How do I solve $(x+1)^5 +36x+36 = 13(x+1)^3$? I tried $$(x+1)^5 + 36 x + 36 = 13 (x +1)^3\\
(x+1)^5 + 36(x+1)   = 13 (x +1)^3\\
(x+1)^4 +36         = 13 (x+1)^2
$$
But, don't understand how to solve further. Can somebody show step by step please. Thanks!
 A: Hint:
$$(x+1)^5-13(x+1)^3+36(x+1)=0$$
$$\left[(x+1)^4-13(x+1)^2+36\right](x+1)=0$$
$$\left((x+1)^2-9\right)\left((x+1)^2-4\right)(x+1)=0$$
A: Let $$(x+1)=t$$ Then $t$ satisfies the quintic $$t^5+36t=13t^3 \iff t(t^2-4)(t^2-9)=0 \iff t(t-2)(t+2)(t-3)(t+3)=0$$
Actually, in what you did your last step was invalid as you did not consider the case when you have that $x+1=0$.
A: It's a simple problem.

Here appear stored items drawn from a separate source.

-- ==== Sys2Proof/Machine/State.lean ====
section
/-!
DEFINITION. The state of Druiviol as plain data, its fault and refusal types, and `State.reset`: the block in chip reset,
with package power on and nothing kept in retention SRAM. Register fields carry the reset values of the spec's register
tables as their defaults; what the spec gives no reset value for is named in notes/assumptions.
-/
namespace Sys2Proof.Machine
open Sys2Proof

/-- A sparse table by number, rising keys; what an unlisted key reads as is said where the table is read. -/
abbrev Tab (α : Type) := List (Nat × α)

/-- No command of Druiviol stops the machine: a device halt (R68) is a state (`CommitUnit.halted`), not a fault. Safe:
no claim rests on a stop. -/
inductive Fault where
  deriving DecidableEq, Repr

/-- Reasons for which the model has no meaning. -/
inductive Refusal where
  /-- Raised by an arm of `exec` that has no meaning yet, named by its row's mnemonic. Safe: the machine stops. -/
  | notModelled (mnemonic : String)
  deriving DecidableEq, Repr

/-! ### Boundary and start-up (01) -/

/-- STAGE (table after R45). -/
inductive Stage where
  | reset | tcBoot | fwVerify | keys | memTrain | memInit | dirInit | time | ready | invalidLc | bootFail
  deriving DecidableEq, Repr

/-- Fault classes (R419); `none_` stands for 3 of EVENT and RESET records. -/
inductive FClass where
  | c | u | f | none_
  deriving DecidableEq, Repr

/-- POWER_CYCLE_REQUEST in progress (R39). -/
structure PowerCycle where
  reason : Nat
  seq : Nat
  copies : Nat
  deriving DecidableEq, Repr

/-- What a chip reset was asked by (R482). -/
inductive Cause where
  | command | ladder | mctp | deadAgent | replay
  deriving DecidableEq, Repr

/-- A command that completes when its work ends: queue, index, context, CMPL and IRQ bits (R309, R475, R492). -/
structure CmdRef where
  queue : Nat
  index : Nat
  ctx : Nat
  opcode : Nat
  cmpl : Bool
  irq : Bool
  deriving DecidableEq, Repr

/-- A chip-reset preparation (R480). -/
structure Prep where
  cause : Cause
  dump : Bool := false
  power : Bool := false
  abandoned : Bool := false
  /-- The preparation has begun; lines are awaited from tiles. -/
  started : Bool := false
  /-- Units whose Col path reads have timed out. -/
  silent : List Nat := []
  /-- RESET_CHIP, whose record the preparation writes. -/
  cmd : Option CmdRef := none
  deriving DecidableEq, Repr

Well
$$(x+1)^5+36x+36=13(x+1)^3$$
$$\implies (x+1)^5–13(x+1)^3+36(x+1) = 0$$
Let $y=x+1$
$$\implies y^5-13y^3+36y = 0$$
$$\implies y(y^4-13y^2+36)= 0$$
$$\implies y(y^2-9)(y^2-4)= 0$$
$$\implies y = 0,\pm 2,\pm 3$$
$$\implies x+1 = 0,\pm 2,\pm 3$$
$$\implies x = -4, -3, -1, 1, 2$$
and we’re done.
A: Continue from your last step.
Put $(x + 1)^2 = z$
We have,
$z^2 + 36 = 13z$
$z^2 - 13z + 36 = 0$
$z^2 - 9z - 4z  + 36 = 0$
$z(z - 9) - 4(z - 9) = 0$
$(z - 9)(z - 4) = 0$
When z = 9
$(x + 1)^2 = 9$
$(x + 1) = \pm 3$
x = 2 or -4
When z = 4 
$(x + 1)^2 = 4$
$(x + 1) = \pm 2$
x = 1 or -3
x = -4, -3, 1, 2
A: Assuming that you don't see the direct substitution $t=x+1$ for whatever reason, note that $(x+1)^5 +36x+36 - 13(x+1)^3$ is a monic polynomial with the free term $1+36-13=24\,$. By the rational root theorem, try the divisors of $24$ for possible rational roots, and enjoy your luck.